- Born: 1 May 1971 (age 55)
- Occupation: Human rights lawyer
- Spouse: Bao Longjun
- Awards: Ludovic Trarieux International Human Rights Prize (2016); International Women of Courage Award (2021);

Chinese name
- Chinese: 王宇

Standard Mandarin
- Hanyu Pinyin: Wáng Yǔ

= Wang Yu (lawyer) =

Chinese human rights lawyer (born 1971)

Wang Yu (王宇; born 1 May 1971) is a Chinese human rights lawyer. She was arrested by Chinese authorities in 2015 when China initiated the 709 Crackdown against human rights attorneys. She was charged with inciting subversion of state power which is a serious offense in China carrying a life sentence. She was awarded an International Women of Courage Award in 2021.

== Career ==
Wang is a lawyer with the Fengrui law firm in Beijing. That law firm has been targeted by the government in its crackdown, which arrested two lawyers and one intern there in addition to Wang and her husband, Bao Longjun. Late in 2016, Chinese authorities released Wang Yu on bail after she was almost certainly coerced to give a televised confession in which she denounced her colleagues and suggested that her human rights work was the result of foreign activists out to smear China. "I won't be used by them anymore", Wang said in a video published on a Communist Party news site. Her confession followed a pattern similar to those given to Chinese authorities by other lawyers, publishers and human rights activists. Friends said that although released from detention, Wang would still remain under surveillance by Chinese authorities for years and would not be free to come and go as she pleases.

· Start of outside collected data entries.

/-- A core receives a fill: it installs it, unless something has overtaken it or no way is free, when only the waiting loads are served (R346, R347). Responses are always taken (R334). Its image carries the marks of the line (R404); one without data brings poison (R435). -/
def execFillReply (core line : Nat) (data : List Byte) (marked : Bool) (s : State) : Res :=
  ok <|
    let s := s.respond core line marked
    let others := fun (c : Core) => c.fills.filter fun f => !(f.line == line && f.served.isNone)
    match (s.coreBy core).filling line with
    | none => s
    | some f =>
      let serve := fun (s : State) => s.mapCore core fun c =>
        { c with fills := others c ++ if f.waiters.isEmpty then [] else [{ f with overtaken := true, served := some data }] }
      if f.overtaken then serve s
      else match (s.alignLine core line f.tracked).bind fun s => s.makeRoom core line with
        | none => serve s
        | some s => s.mapCore core fun c => { c.install line f.tracked data with fills := others c }

/-- The L1 evicts a line of a tracked page: its dirty bytes go to the stash, within the limits (R275, R276). -/
def execEvictionBytes (core line : Nat) (s : State) : Res :=
  ok <| match (s.coreBy core).lineOf line with
  | none => s
  | some l => if l.tracked && s.canEvict core l then s.evictLine core l else s

/-- The L1 evicts a line of an untracked page: its dirty bytes go home by mask (R277). -/
def execUntrackedWriteBack (core line : Nat) (s : State) : Res :=
  ok <| match (s.coreBy core).lineOf line with
  | none => s
  | some l => if l.tracked then s else s.evictLine core l

/-- A guest slice drops its copy and tells the clusters that it served (R280, R349). -/
def execGuestInvalidation (sector line : Nat) (s : State) : Res :=
  ok <|
    let cls := ((s.guests.find? fun g => g.line == line && g.sector == sector).map (·.clusters)).getD []
    let cs := coresOf cls (s.homeD line).spare
    let s1 : State := { s with guests := s.guests.filter fun g => !(g.line == line && g.sector == sector) }
    (s1.mapHome line fun h => { h with acks := h.acks + cs.length, guests := h.guests.filter (· != sector) }).sendAll
      (cs.map (fun c => Msg.notice c line) ++ [.noticeAcknowledge line])

/-- A die's copy of a line falls away. -/
def State.dropCopy (s : State) (die line : Nat) : State :=
  { s with proxies := s.proxies.filter fun p => !(p.line == line && p.die == die && p.kind == .copy) }

/-- A proxy relays a notice to the holders of its die and drops its own copy (R420). -/
def execRelayedNotice (die line : Nat) (s : State) : Res :=
  ok <|
    let h := s.homeD line
    let cs := coresOf (h.clusters.filter fun c => c / 18 == die) h.spare
    ((s.dropCopy die line).mapHome line fun h => { h with acks := h.acks + cs.length }).sendAll
      (cs.map (fun c => Msg.notice c line) ++ [.noticeAcknowledge line])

Before her conversion to a human rights lawyer, Wang Yu was a business and commercial lawyer until an incident at a Tianjin train station in 2008. At that time she got into an argument with rail employees because she was denied entry onto a train even though she had a ticket. In a bizarre turn of events, she was charged with "intentional assault" and was imprisoned for more than two years. While in prison, she learned how prisoners were mistreated and tortured. When she was released in 2011, her conversion to a human rights lawyer was complete.

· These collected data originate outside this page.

/-- A pipe entry of a plan record (R235). -/
def parsePipe (b : List Byte) : Pipe × Bool :=
  ({ producer := field b 0 1, consumer := field b 1 1, fmt := field b 2 1, rows := field b 3 1, cols := field b 4 2, depth := field b 6 2,
     home := field b 8 1, spill := if field b 9 1 % 2 = 1 then some (field b 16 8) else none, slots := [], closed := false, spilled := 0,
     spills := 0, pushers := [], poppers := [], bridge := none },
   decide (field b 9 1 / 2 = 0) && decide (field b 10 6 = 0) && decide (field b 24 8 = 0))

/-- The room check 0x68 (R282): the first pipe at which its die's total no longer fits an empty die. -/
def roomFails (ps : List Pipe) : Option Nat :=
  (List.range ps.length).find? fun i =>
    !((List.range Config.slicesPerDie).all fun sl =>
      decide (roomUsed (withIndex (ps.take (i + 1))) ((ps.map (·.home)).getD i 0) sl ≤ Config.pipeRoomPerSlice))

/-- The checks of R236 on the plan record: status, reason and index of the first that fails. -/
def planCheck (addr : Nat) (h : List Byte) (ss : List PlanStage) (ps : List (Pipe × Bool)) : Option (Nat × Nat × Nat) :=
  let sN := field h 1 1
  let pN := field h 2 1
  let find := fun (n : Nat) (bad : Nat → Bool) => (List.range n).find? bad
  let st := fun (i : Nat) => ss.getD i ⟨0, 0, 0, 0, 0, 0, 0, true⟩
  let pp := fun (i : Nat) => ps.getD i (parsePipe [])
  if addr % 128 ≠ 0 then some (errAlign, 0x60, 0)
  else match find ps.length fun i => match (pp i).1.spill with
      | some a => decide (a % 128 ≠ 0)
      | none => false with
    | some i => some (errAlign, 0x60, i)
    | none =>
      if field h 0 1 ≠ 1 ∨ field h 3 1 / 4 ≠ 0 ∨ field h 4 4 / 2 ≠ 0 ∨ field h 16 48 ≠ 0 then some (errBounds, 0x61, 0)
      else match find ss.length fun i => !(st i).reserved with
      | some i => some (errBounds, 0x61, i)
      | none => match find ps.length fun i => !(pp i).2 with
      | some i => some (errBounds, 0x61, i)
      | none =>
        if sN = 0 ∨ 8 < sN ∨ pN = 0 ∨ 16 < pN then some (errBounds, 0x62, 0)
        else match find sN fun i =>
            let x := st i
            decide (x.min = 0) || decide (x.initial < x.min) || decide (x.max < x.initial) || decide (288 < x.max) || decide (x.wpc = 0) || decide (16 < x.wpc) with
        | some i => some (errBounds, 0x63, i)
        | none => match find pN fun i =>
            let x := (pp i).1
            decide (sN ≤ x.producer) || decide (sN ≤ x.consumer) || decide (x.producer = x.consumer) || decide (3 < x.home)
            || decide (x.depth = 0) || decide (256 < x.depth) || decide (x.cols = 0) || decide (4096 < x.cols) || decide (x.rows = 0)
            || (Fmt.ofCode x.fmt).isNone with
        | some i => some (errBounds, 0x64, i)
        | none => match find pN fun i =>
            let x := (pp i).1
            let bits := x.rows * x.cols * ((Fmt.ofCode x.fmt).getD (.ty .i8)).bits
            decide (8 * 8192 < bits) || decide (bits % 128 ≠ 0) with
        | some i => some (errFootprint, 0x65, i)
        | none =>
          if 288 < (ss.map (·.min)).sum then some (errFootprint, 0x66, 0)
          else match roomFails (ps.map (·.1)) with
          | some i => some (errFootprint, 0x68, i)
          | none => none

Since then, she became part of China's human rights movement. Her clients have included Ilham Tohti, a well-known Uyghur intellectual, the women's rights group known as the "Feminist Five", activist Ye Haiyan, and the banned Falun Gong spiritual group. It was her use of social media to champion her causes that eventually led to her arrest on the subversion charges. In 2015, the government's Xinhua News Agency published a piece designed to tarnish her reputation, saying, "This arrogant woman with a criminal record turned overnight to a lawyer, blabbering about the rule of law, human rights, and justice, and roaming around under the flag of 'rights defense'."

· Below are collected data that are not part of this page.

-- ==== Sys2Proof/Machine/Units.lean ====
section
/-! DEFINITION. Units of a tile (R189 to R191), algebra tables (R202), and the sums of a matrix step (R195, R197). -/

namespace Sys2Proof.Machine

/-! ## Algebra tables -/

/-- What tab(i, j) says: the result component and whether its sign is −1; none where the product contributes nothing (R202). -/
def AlgTable.term (g : AlgTable) (i j : Nat) : Option (Nat × Bool) :=
  let e := (NMap.get g.tab (8 * i + j)).toNat
  match e / 8 % 4 with
  | 1 => some (e % 8, false)
  | 3 => some (e % 8, true)
  | _ => none

/-- The conjugation sign of component c is −1 (R202). -/
def AlgTable.conjNeg (g : AlgTable) (c : Nat) : Bool := g.conj.getLsbD c

/-- An element under the slot's conjugation signs. -/
def AlgTable.conjugate (g : AlgTable) (xs : List Val) : List Val :=
  (List.range xs.length).map fun c => let x := xs.getD c (.nan false); if g.conjNeg c then x.negate else x

/-- product(sign, a, b) (R68). -/
def signedProduct (neg : Bool) (a b : Val) : Val × Exc :=
  let r := a.mul b
  (if neg then r.1.negate else r.1, r.2)

/-- The products of a pair of elements that map to component k (R195). -/
def AlgTable.products (g : AlgTable) (d k : Nat) (l r : List Val) : List (Val × Exc) :=
  (List.range d).flatMap fun i => (List.range d).filterMap fun j => match g.term i j with
    | some (out, neg) => if out = k then some (signedProduct neg (l.getD i (.nan false)) (r.getD j (.nan false))) else none
    | none => none

/-! ## Extents of a step -/

/-- The extent register as M, N and K (R194). -/
def extM (x : W64) : Nat := x.toNat % 32
def extN (x : W64) : Nat := x.toNat / 2 ^ 8 % 32
def extK (x : W64) : Nat := x.toNat / 2 ^ 16 % 256

/-- The extent register keeps R194. -/
def extOk (kmax : Nat) (x : W64) : Bool :=
  decide (x.toNat < 2 ^ 24) && decide (x.toNat / 32 % 8 = 0) && decide (x.toNat / 2 ^ 13 % 8 = 0)
  && decide (extM x ≤ 16) && decide (extN x ≤ 16) && decide (extK x ≤ kmax)

/-! ## Geometry of a step -/

/-- Components of an element of a step. -/
def stepDim (k : MKind) (f : MmaFields) : Nat := if k = .mmag then algDim f.dim.val else 1

/-- Unit size in nibbles (R189). -/
def unitNibbles (fm : Fmt) (d : Nat) : Nat := fm.bits / 4 * d

/-- Whether an operand is read in the column view (R195): a scaled operand is always read through the row port (R191, log entry 74). -/
def columnView (flag : Bool) (fm : Fmt) : Bool := flag && !fm.scaled

/-- Nibble offset of unit (i, c) (R190). -/
def unitAt (col : Bool) (u i c : Nat) : Nat := if col then 16 * u * c + u * i else 256 * i + u * c

/-- Offset of the scale of unit (i, c) in the scale tile (R191). -/
def scaleAtUnit (fm : Fmt) (i c : Nat) : Nat := (i * (256 / unitNibbles fm 1 / 32) + c / 32) * scaleBytes fm

/-- Kmax of a step (R193). -/
def stepKmax (k : MKind) (f : MmaFields) : Nat :=
  match k with
  | .mma => mmaKmax f.fmtA f.fmtB
  | .mmaw => mmawKmax f.fmtA f.fmtB
  | .mmag => mmagKmax (algDim f.dim.val) f.fmtA f.fmtB

/-- The first K index of tile B (R195). -/
def stepBase (k : MKind) (f : MmaFields) : Nat := if k = .mmaw then f.kq.val * (256 / unitNibbles f.fmtA 1) else 0

/-- Sectors that a unit and its scale lie in, numbered over the tiles. -/
def unitSectors (fm : Fmt) (tile : Nat) (col : Bool) (d i c : Nat) : List Nat :=
  (tile * 64 + unitAt col (unitNibbles fm d) i c / 64) :: (if fm.scaled then [(tile + 1) * 64 + scaleAtUnit fm i c / 32] else [])

/-- Sectors of tiles that a step reads (R195). -/
def stepSectors (k : MKind) (f : MmaFields) (x : W64) : List Nat :=
  if extM x = 0 ∨ extN x = 0 then []
  else
    let d := stepDim k f
    (List.range (extM x)).flatMap (fun m => (List.range (extK x)).flatMap fun c => unitSectors f.fmtA f.tileA.val (columnView f.ta f.fmtA) d m c)
    ++ (List.range (extN x)).flatMap fun n => (List.range (extK x)).flatMap fun c => unitSectors f.fmtB f.tileB.val (columnView f.tb f.fmtB) d n (stepBase k f + c)

/-- A step reads a poisoned byte (R404). -/
def Wg.stepPoisoned (w : Wg) (k : MKind) (f : MmaFields) (x : W64) : Bool :=
  !w.tilePoison.isEmpty && (stepSectors k f x).any fun e => NMap.get w.tilePoison e == 1

/-- Marked sectors of an accumulator tile, of eight cells each (R192, R404). -/
def Wg.accMarks (w : Wg) (acc : Nat) : List Nat := if w.accPoison.isEmpty then [] else (List.range 32).filter fun i => NMap.get w.accPoison (acc * 32 + i) == 1

/-- A step adds to a marked cell (R192, R404). -/
def Wg.accBad (w : Wg) (m : MStep) : Bool :=
  !w.accPoison.isEmpty && (List.range (stepDim m.kind m.f)).any fun k => (List.range (extM m.dims)).any fun r =>
    (List.range ((extN m.dims + 7) / 8)).any fun h => NMap.get w.accPoison ((m.f.acc.val + k) * 32 + 2 * r + h) == 1

/-- Writes cells of accumulators by key; sectors written whole lose their mark (R404). -/
def Wg.putAcc (w : Wg) (cells : List (Nat × W32)) : Wg :=
  { w with
    acc := NMap.setMany w.acc cells
    accPoison := if w.accPoison.isEmpty then [] else w.accPoison.filter fun e => !(List.range 8).all fun i => cells.any fun c => c.1 == e.1 * 8 + i }

/-! ## Reading a unit -/

/-- The bits of an element at a nibble offset of a tile. -/
def tileBits (tiles : NMap 8) (tile x bits : Nat) : Nat :=
  if bits = 4 then (NMap.get tiles (tile * 2048 + x / 2)).toNat / (if x % 2 = 0 then 1 else 16) % 16
  else natOfBytes (NMap.bytes tiles (tile * 2048 + x / 2) (bits / 8))

/-- A decoded element with the flag that its decoding raises (R44, R48, R49, R191). -/
def decodeElem (tiles : NMap 8) (fm : Fmt) (tile i c raw : Nat) : Val × Exc :=
  let s := natOfBytes (NMap.bytes tiles ((tile + 1) * 2048 + scaleAtUnit fm i c) (scaleBytes fm))
  match fm with
  | .ty t => ((binFmt t).value raw, excNone)
  | .mx8 => (mx8Value s raw, excNone)
  | .w4 => weightValue false s raw
  | .w3 => weightValue true s raw

/-- The d components of a unit. -/
def readUnit (tiles : NMap 8) (fm : Fmt) (tile : Nat) (col : Bool) (d i c : Nat) : List Val × Exc :=
  let x := unitAt col (unitNibbles fm d) i c
  let es := (List.range d).map fun j => decodeElem tiles fm tile i c (tileBits tiles tile (x + fm.bits / 4 * j) fm.bits)
  (es.map (·.1), es.foldl (fun e r => e ||| r.2) excNone)

/-- The elements of a row of A, or a column of B, along K. -/
def readRow (tiles : NMap 8) (fm : Fmt) (tile : Nat) (col : Bool) (d base i k : Nat) : List (List Val) × Exc :=
  let us := (List.range k).map fun c => readUnit tiles fm tile col d i (base + c)
  (us.map (·.1), us.foldl (fun e r => e ||| r.2) excNone)

/-! ## The sums of a step -/

/-- The new value of component k of a cell, from a row of A and a column of B (R195). -/
def stepCell (g : AlgTable) (f : MmaFields) (d k : Nat) (old : W32) (row col : List (List Val)) : W32 × Exc :=
  let ps := (row.zip col).flatMap fun e =>
    let a := if f.ca then g.conjugate e.1 else e.1
    let b := if f.cb then g.conjugate e.2 else e.2
    if f.rev then g.products d k b a else g.products d k a b
  let r := mstep old.toNat (ps.map (·.1))
  (BitVec.ofNat 32 r.1, ps.foldl (fun e p => e ||| p.2) r.2)

/-- The writes of a step to the accumulators that hold acc, by key, and the flags it sets (R195, R197). -/
def MStep.apply (m : MStep) (acc : NMap 32) : List (Nat × W32) × Exc :=
  let f := m.f
  let d := stepDim m.kind f
  let ms := List.range (extM m.dims)
  let ns := List.range (extN m.dims)
  let key := fun (k r c : Nat) => (f.acc.val + k) * 256 + 16 * r + c
  if m.kind = .mmag ∧ m.alg.dim ≠ d then
    ((List.range d).flatMap fun k => ms.flatMap fun r => ns.map fun c => (key k r c, BitVec.ofNat 32 fmtF32.nanBits), excI)
  else
    let g := if m.kind = .mmag then m.alg else AlgTable.real
    let rows := ms.map fun r => readRow m.tiles f.fmtA f.tileA.val (columnView f.ta f.fmtA) d 0 r (extK m.dims)
    let cols := ns.map fun c => readRow m.tiles f.fmtB f.tileB.val (columnView f.tb f.fmtB) d (stepBase m.kind f) c (extK m.dims)
    let cells := (ms.zip rows).flatMap fun r => (ns.zip cols).flatMap fun c => (List.range d).map fun k =>
      let x := stepCell g f d k (NMap.get acc (key k r.1 c.1)) r.2.1 c.2.1
      (key k r.1 c.1, x.1, x.2 ||| r.2.2 ||| c.2.2)
    (cells.map fun x => (x.1, x.2.1), cells.foldl (fun e x => e ||| x.2.2) excNone)

end Sys2Proof.Machine
end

Wang Yu's human rights work is highlighted in the 2016 documentary Hooligan Sparrow, by the Chinese-born American filmmaker Nanfu Wang. On 4 June 2016, Wang Yu was awarded the 21st prestigious Ludovic Trarieux International Human Rights Prize, also called "The award given by lawyers to a lawyer". On 6 August 2016, the American Bar Association (ABA) awarded its inaugural International Human Rights Award to Wang Yu, in absentia. "In honoring Wang Yu, we pay tribute to her steadfast commitment to doing this essential work in China. We recognize her important work to protect human rights and to advocate that the Chinese government respect the independence of the judiciary and the legal profession and observe fair trial and due process standards—all principles guaranteed under Chinese and international law and critical to sustaining progress toward rule of law," said ABA President Paulette Brown.

On International Women's Day (8 March) in 2021 Wang Yu was given the International Women of Courage Award from the US Secretary of State, Tony Blinken. The ceremony was virtual due to the ongoing COVID-19 pandemic and it included an address by First Lady, Jill Biden. After the award ceremony all of the fourteen awardees were able to take part in a virtual exchange as part of an International Visitor Leadership Program.

== 2015 CCP media criticism incident ==
On 11 June 2015, Radio Free Asia reported that Xinhua News Agency and other Chinese Communist Party media outlets simultaneously published four anonymously authored articles criticizing lawyer Wang Yu. One article accused her of involvement in a 2008 incident at Tianjin Station, for which she was sentenced in 2010 and released in 2011 after serving time. Foreign media, including Caixin New Century magazine, had previously raised suspicions about the case. Some suggested Wang Yu was targeted due to her defense of detained human rights activist Tu Fu (Wu Gan). Several prominent Chinese lawyers, including Tang Jitian, publicly defended her, accusing authorities of a smear campaign. Beijing lawyer Chen Jiangang published an article addressing the accusations and defending Wang Yu.